5. The shooting method according to claim 1, wherein the performing a focusing operation according to the image information at the focusing position includes:

acquiring an image phase difference at the focusing position;

6. The utility model provides a shooting device, its characterized in that is applied to the camera module, shooting device includes:

7. The photographing apparatus according to claim 6, wherein the determination unit includes:

8. The photographing apparatus according to claim 6, wherein the determination unit includes:

the second acquisition module is used for acquiring a face image of the user;

9. The photographing apparatus according to claim 6, wherein the focusing unit includes:

10. The photographing apparatus according to claim 6, wherein the focusing unit includes:

11. An electronic device, comprising:

12. The electronic device according to claim 11, further comprising a device body including a use face that faces a user and a back face opposite to the use face; the camera module comprises a front camera and a rear camera, wherein the lens of the front camera is matched with the use surface, and the lens of the rear camera is matched with the back surface.

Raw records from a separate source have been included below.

-- ==== Sys2Proof/Machine/Glog.lean ====
section
/-! DEFINITION. The gradient log (R153, R183 to R186, R209): appends, entries at the owner, application in log
order and write-back. -/
namespace Sys2Proof.Machine

/-- A log table descriptor (Table MEM-7). -/
structure LogTable where
  state : Nat
  acc : Nat
  rows : Nat
  d : Nat
  program : Nat
  fmt : Nat
  nlr : Nat
  eps2 : Nat
  owners : Nat
  list : Nat
  rsv : Nat
  deriving DecidableEq, Repr

/-- A descriptor from its 64 bytes. -/
def logTable (b : Bytes) : LogTable :=
  { state := dfield b 0 8, acc := dfield b 8 8, rows := dfield b 16 4, d := dfield b 20 2, program := dfield b 22 1,
    fmt := dfield b 23 1, nlr := dfield b 24 4, eps2 := dfield b 28 4, owners := dfield b 32 2, list := dfield b 40 8,
    rsv := dfield b 34 6 + dfield b 48 16 }

/-- The 64 bytes of a table's descriptor. -/
def State.logTableBytes (s : State) (k : Nat) : Bytes := s.mem (s.glogBase + 64 * k) 64

/-- Bytes of an element of a 16- or 32-bit float format. -/
def floatBytes (fmt : Nat) : Nat := if fmt = 8 then 4 else 2

/-- The values of a table descriptor are not reserved. -/
def LogTable.ok (t : LogTable) : Bool :=
  decide (16 ≤ t.d) && decide (t.d ≤ 1024) && decide (t.d % 16 = 0) && decide (t.program ≤ 1) &&
    (decide (t.fmt = 6) || decide (t.fmt = 7) || decide (t.fmt = 8)) && decide (1 ≤ t.owners) && decide (t.owners ≤ 4096) &&
    decide (t.rsv = 0)

/-! ## Appending (R184) -/

/-- An append descriptor names no reserved value and its lists lie in the job's memory (Table MEM-8). -/
def appendOk (s : State) (j : Nat) (b : Bytes) : Bool :=
  let t := logTable (s.logTableBytes (dfield b 20 2))
  let n := dfield b 16 4
  let mask := (s.job j).mask.toNat
  s.glogOn j && decide (1 ≤ n) && decide (n ≤ 65536) && decide (dfield b 20 2 < 256) && decide (dfield b 22 2 = 0) &&
    decide (dfield b 32 32 = 0) && t.ok && inJob mask (dfield b 0 8) (8 * n) && inJob mask t.list (4 * t.owners) &&
    (List.range n).all (fun p => inJob mask (dfield b 8 8 + p * dfield b 24 4) (t.d * floatBytes t.fmt))

/-- The entry of index position p, without the padding of the ring. -/
def appendEntry (s : State) (j : Nat) (who : Desc) (seq row p : Nat) (grad : Bytes) : GEntry :=
  { step := BitVec.ofNat 64 (s.step j), table := dfield who.bytes 20 2, row := BitVec.ofNat 64 row, origin := BitVec.ofNat 22 s.origin,
    tile := who.tile, seq := seq, position := p, grad := grad, committed := false, done := false }

/-- An append entry's transfer is over: its descriptor completes with its last entry (R184, R209). -/
def appendLanded (s : State) (q : Nat) (tag : BitVec 32) (who : Nat) (ok : Bool) : State :=
  match (s.dom q).appends.find? (fun a => decide (a.tag = tag) && decide (a.who.tile = who)) with
  | none => s
  | some a =>
    let hit (b : Append) : Bool := decide (b.tag = tag) && decide (b.who.tile = who)
    let a := { a with left := a.left - 1, failed := a.failed || !ok }
    if a.left = 0 then
      let s := s.modDom q (fun d => { d with appends := d.appends.eraseP hit })
      requestDone s a.who a.tag (if a.failed then stAddr else stOk)
    else s.modDom q (fun d => { d with appends := modFirst hit (fun _ => a) d.appends })

/-- GLOG_APPEND: an append descriptor is taken from the queue, its entries leave for their owners (R184,
R209). -/
def execGlogAppend (q : Fin 4) (s : State) : Res :=
  s.whenRuns <|
  match s.owner q, (s.dom q).appendQ with
  | some j, d :: rest =>
    let b := d.bytes
    let tag := BitVec.ofNat 32 (dfield b 28 4)
    let seq := (s.tile d.tile).appends
    let s := (s.modDom q (fun x => { x with appendQ := rest })).modTile d.tile (fun x => { x with appends := x.appends + 1 })
    if !appendOk s j b then .next (requestDone s d tag stJob)
    else
      let t := logTable (s.logTableBytes (dfield b 20 2))
      let n := dfield b 16 4
      let idx := s.readAt (dfield b 0 8) (8 * n)
      let owners := s.readAt t.list (4 * t.owners)
      let rows := (List.range n).map (fun p => (p, leNat ((idx.1.drop (8 * p)).take 8)))
      let live := rows.filter (fun r => decide (r.2 < t.rows))
      let grads := live.map (fun r => (r, s.readAt (dfield b 8 8 + r.1 * dfield b 24 4) (t.d * floatBytes t.fmt)))
      let bad := (idx.2 ++ owners.2 ++ s.ueIn (s.glogBase + 64 * dfield b 20 2) 64 ++ grads.flatMap (fun g => g.2.2)).eraseDups
      let oob (p : Nat) : Exc := { kind := excLookup, frame := tag.toNat, tile := 0, index := 0, row := p, array := 0, column := 0 }
      let s := s.modLed j (fun l => (rows.filter (fun r => !decide (r.2 < t.rows))).foldl (fun l r => l.note (oob r.1)) l)
      if !bad.isEmpty then .next (requestDone (memUe s j bad) d tag stMemUe)
      else if live.isEmpty then .next (requestDone s d tag stOk)
      else
        let s := s.modDom q (fun x => { x with appends := x.appends ++ [⟨d, tag, live.length, false⟩] })
        .next (grads.foldl (fun s g =>
          let dev := leNat ((owners.1.drop (4 * (g.1.2 % t.owners))).take 4)
          let e := appendEntry s j d seq g.1.2 g.1.1 g.2.1
          if dev / 4096 ≠ s.fld FAB_COORD_site ∨ !s.reachable j (dev % 4096) then appendLanded s q tag d.tile false
          else
            startXfer s
              { id := 0, job := j, tile := d.tile, async := 0, event := 0, log := true, get := false, cls := 2, seq := 0,
                dst := BitVec.ofNat 12 dev, dstAddr := 0, srcAddr := 0, len := 32 + g.2.1.length, notify := none,
                data := e.bytes.take (32 + g.2.1.length), got := [], resend := false, fullWait := false, status := stOk, dom := q, tag := tag }) s)
  | _, _ => .next s

/-! ## The ring at the owner (R183, R209) -/

/-- Bytes of the ring. -/
def State.ringSize (s : State) : Nat := s.glogSize - 65536

/-- Bytes that a list of entries occupies. -/
def ringBytes (l : List GEntry) : Nat := (l.map GEntry.size).sum

/-- Write bytes at a running position of the ring. -/
def ringWrite (s : State) (pos : Nat) (bs : Bytes) : State :=
  let n := s.ringSize
  let a := pos % n
  let base := s.glogBase + 65536
  (s.setMem (base + a) (bs.take (n - a))).setMem base (bs.drop (n - a))

/-- Bytes at a running position of the ring. -/
def ringRead (s : State) (pos k : Nat) : Bytes :=
  let n := s.ringSize
  let a := pos % n
  let base := s.glogBase + 65536
  s.mem (base + a) (min k (n - a)) ++ s.mem base (k - (n - a))

/-- A log entry from its 32 bytes of head and its gradient (Table MEM-9). -/
def entryOf (b : Bytes) (committed : Bool) : GEntry :=
  { step := BitVec.ofNat 64 (dfield b 0 8), row := BitVec.ofNat 64 (dfield b 8 8), table := dfield b 16 2,
    origin := BitVec.ofNat 22 (dfield b 20 4), tile := dfield b 24 2, seq := dfield b 26 2, position := dfield b 28 4,
    grad := (b.drop 32).take (dfield b 18 2), committed := committed, done := false }

/-- An entry lands at its owner's provisional tail: the status of its transfer (R209). An entry that the
provisional ones alone leave no room for aborts the attempt with GLOG_FULL (R153). -/
def logLand (s : State) (j : Nat) (b : Bytes) : State × Nat :=
  if !s.glogOn j ∨ 256 ≤ dfield b 16 2 ∨ b.length ≠ 32 + dfield b 18 2 then (s, stAddr)
  else
    let e := entryOf b false
    let x := s.job j
    if ringBytes x.glog + e.size ≤ s.ringSize then
      let s := ringWrite s (x.gHead + ringBytes x.glog) e.bytes
      (glogSync (s.modJob j (fun x => { x with glog := x.glog ++ [e] })) j, stOk)
    else if s.ringSize < ringBytes (x.glog.filter (fun e => !e.committed)) + e.size then (raiseAbort s j reasonGlogFull 0, stFull)
    else (s, stFull)

/-! ## Application (R185, R186) -/

/-- The lag L. -/
def State.glogLag (s : State) : Nat := s.fld MEM_GLOG_SIZE_lag

/-- An entry may be applied: committed, and the first attempt of step t + L has opened. -/
def State.due (s : State) (j : Nat) (e : GEntry) : Bool :=
  let x := s.job j
  let t := e.step.toNat + s.glogLag
  e.committed && !e.done &&
    (decide (t < s.step j) || (decide (t = s.step j) && (x.att.started || decide (x.attemptNo ≠ 0))))

/-- Log order (R185). -/
def GEntry.before (a b : GEntry) : Bool :=
  let k (e : GEntry) : List Nat := [e.step.toNat, e.table, e.row.toNat, e.origin.toNat, e.tile, e.seq, e.position]
  decide (k a < k b)

def insertEntry (e : GEntry) : List GEntry → List GEntry
  | [] => [e]
  | x :: r => if e.before x then e :: x :: r else x :: insertEntry e r

/-- Entries in log order. -/
def logOrder (l : List GEntry) : List GEntry := l.foldl (fun a e => insertEntry e a) []

/-- Whether an entry is of a step, table and row. -/
def GEntry.isOf (e : GEntry) (step table row : Nat) : Bool :=
  decide (e.step.toNat = step) && decide (e.table = table) && decide (e.row.toNat = row)

/-- rsqrt32 of R158. -/
def rsqrt32 (a : Nat) : Nat := fmtFP32.rne (fnOne32 3 (fp32 a)).1

/-- One entry applied to a row by the reference of R186. -/
def applyEntry (t : LogTable) (wa : List Nat × Nat) (grad : Bytes) : List Nat × Nat :=
  let k := floatBytes t.fmt
  let g := ((pieces k (grad.length + 1) grad).map leNat).map (fun c => fmtFP32.rne (decodeFmt t.fmt false c))
  if t.program = 0 then ((wa.1.zip g).map (fun p => fma32 t.nlr p.2 p.1), wa.2)
  else
    let s := g.foldl (fun s v => fma32 v v s) 0
    let a := fma32 (ratio32 1 t.d) s wa.2
    let q := mul32 t.nlr (rsqrt32 (add32 a t.eps2))
    ((wa.1.zip g).map (fun p => fma32 q p.2 p.1), a)

/-- A global address on this device. -/
def State.ownAddr (s : State) (g : Nat) : Bool := decide (gSite g = s.fld FAB_COORD_site) && decide (gDev g = s.self)

/-- Where an entry stands in the ring: its running position. -/
def entryPos (x : Job) (e : GEntry) : Nat := x.gHead + ringBytes (x.glog.takeWhile (fun y => !decide (y = e)))

/-- Uncorrectable lines of an entry in the ring. -/
def entryUe (s : State) (j : Nat) (e : GEntry) : List Nat :=
  let n := s.ringSize
  let a := entryPos (s.job j) e % n
  let base := s.glogBase + 65536
  s.ueIn (base + a) (min e.size (n - a)) ++ s.ueIn base (e.size - (n - a))

/-- A read of committed entries met uncorrectable lines: they are kept for repair from a peer and the attempt
aborts with MEM_UE (R149, R177). -/
def glogUe (s : State) (j : Nat) (lines : List Nat) : State :=
  memUe (s.modAtt j (fun a => { a with damage := lines.foldl (fun d l => addTo l d) a.damage })) j lines

/-- The tables as they stood when the entries of a step were begun. -/
def tablesAt (s : State) (j t : Nat) : List (Nat × Bytes) :=
  match (s.job j).gTables with
  | some (u, l) => if u = t then l else []
  | none => []

/-- The lookup engine that applies a row: that of the job's stack domain in slot row mod m (R185). -/
def rowEngine (x : Job) (row : Nat) : Nat := x.domains.getD (row % x.domains.length) 0

/-- GLOG_APPLY: the entries of the next row in log order, of one step, are applied to its weights `w` and
accumulator `acc`, which for a row in local DRAM are those that stand there (R185, R186). Rows of an engine that makes no
progress wait. -/
def execGlogApply (j : Fin 4) (w : List (BitVec 32)) (acc : BitVec 32) (s : State) : Res :=
  s.whenRuns <|
  let x := s.job j
  let busy (e : GEntry) : Bool := x.applying.any (fun r => decide (r.table = e.table) && decide (r.row = e.row.toNat)) ||
    s.halted (blkLookup + rowEngine x e.row.toNat)
  match logOrder (x.glog.filter (fun e => s.due j e && !busy e)) with
  | [] => .next s
  | e :: r =>
    let step := e.step.toNat
    let row := e.row.toNat
    if !x.running ∨ x.applying.any (fun y => decide (y.step < step)) ∨ x.glog.any (fun y => s.due j y && decide (y.step.toNat < step)) then .next s
    else
      let mine := (e :: r).filter (fun y => y.isOf step e.table row)
      let place := s.glogBase + 64 * e.table
      let desc := if (assoc (tablesAt s j step) e.table).isSome then [] else s.ueIn place 64
      let bad := (desc ++ mine.flatMap (entryUe s j)).eraseDups
      if !bad.isEmpty then .next (glogUe s j bad)
      else
        let held := tablesAt s j step
        let tb := (assoc held e.table).getD (s.logTableBytes e.table)
        let t := logTable tb
        let wa := t.state + 4 * t.d * row
        let aa := t.acc + 4 * row
        let wr := s.readAt (gLocal wa) (4 * t.d)
        let ar := s.readAt (gLocal aa) 4
        let w0 := if s.ownAddr wa then ((pieces 4 (t.d + 1) wr.1).map leNat) else w.map BitVec.toNat
        let a0 := if s.ownAddr aa then leNat ar.1 else acc.toNat
        let lost := ((if s.ownAddr wa then wr.2 else []) ++ (if t.program = 1 ∧ s.ownAddr aa then ar.2 else [])).eraseDups
        if w0.length ≠ t.d then .next s
        else
          let out := mine.foldl (fun wa e => applyEntry t wa e.grad) (w0, a0)
          let s := s.modJob j (fun x => { x with
            gTables := some (step, if (assoc held e.table).isSome then held else held ++ [(e.table, tb)]),
            applying := x.applying ++ [⟨step, e.table, row, out.1.map (BitVec.ofNat 32), BitVec.ofNat 32 out.2⟩] })
          .next (memUe s j lost)

/-- Applied entries leave the ring at its head. -/
def dropDone (s : State) (j : Nat) : State :=
  let l := (s.job j).glog
  let gone := l.takeWhile (·.done)
  glogSync (s.modJob j (fun x => { x with glog := l.drop gone.length, gHead := x.gHead + ringBytes gone })) j

/-- Write a word or a row at a global address: here, or by a transfer of the device. -/
def rowWrite (s : State) (j g : Nat) (bs : Bytes) : State :=
  if s.ownAddr g then
    let r := s.writeAt j (gLocal g) bs
    memUe r.1 j r.2.2
  else s.emit (.rowWrite (BitVec.ofNat 64 g) bs)

/-- GLOG_WRITEBACK_DONE: the oldest row under application is written back whole and its entries are applied
(R106, R185). -/
def execGlogWritebackDone (j : Fin 4) (s : State) : Res :=
  s.whenRuns <|
  match (s.job j).applying with
  | [] => .next s
  | r :: rest =>
    if s.halted (blkLookup + rowEngine (s.job j) r.row) then .next s else
    let t := logTable ((assoc (tablesAt s j r.step) r.table).getD (s.logTableBytes r.table))
    let s := s.modJob j (fun x => { x with
      applying := rest, glog := x.glog.map (fun e => if e.committed && e.isOf r.step r.table r.row then { e with done := true } else e) })
    let s := rowWrite s j (t.state + 4 * t.d * r.row) (r.w.flatMap (fun v => toLE 4 v.toNat))
    let s := if t.program = 1 then rowWrite s j (t.acc + 4 * r.row) (toLE 4 r.acc.toNat) else s
    .next (dropDone s j)

/-- The entries between two running positions of the ring, as memory holds them (R359). -/
def ringEntries (s : State) (committed : Bool) (pos stop : Nat) : Nat → List GEntry
  | 0 => []
  | fuel + 1 =>
    if stop ≤ pos then []
    else
      let e := entryOf (ringRead s pos (32 + dfield (ringRead s pos 32) 18 2)) committed
      e :: ringEntries s committed (pos + e.size) stop fuel

/-- The log as its region holds it, after a copy from a peer (R359). -/
def glogLoad (s : State) (j : Nat) : State :=
  if s.glogOn j then
    let w (o : Nat) : Nat := leNat (s.mem (s.glogBase + 16384 + o) 8)
    s.modJob j (fun x => { x with gHead := w 0, glog := ringEntries s true (w 0) (w 8) (s.ringSize / 64), applying := [], gTables := none })
  else s

end Sys2Proof.Machine
end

13. The electronic device of claim 12, wherein the camera module further comprises a data processing module; the front camera corresponds to the rear camera in position and is respectively electrically connected with the data processing module.

14. The electronic device of claim 13, wherein the data processing module comprises a first processing chip and a second processing chip, the front camera is electrically connected to the first processing chip, and the rear camera is electrically connected to the second processing chip.

15. A computer readable storage medium having computer instructions stored thereon which, when executed by a processor, implement: the steps of the photographing method as claimed in claims 1 to 5.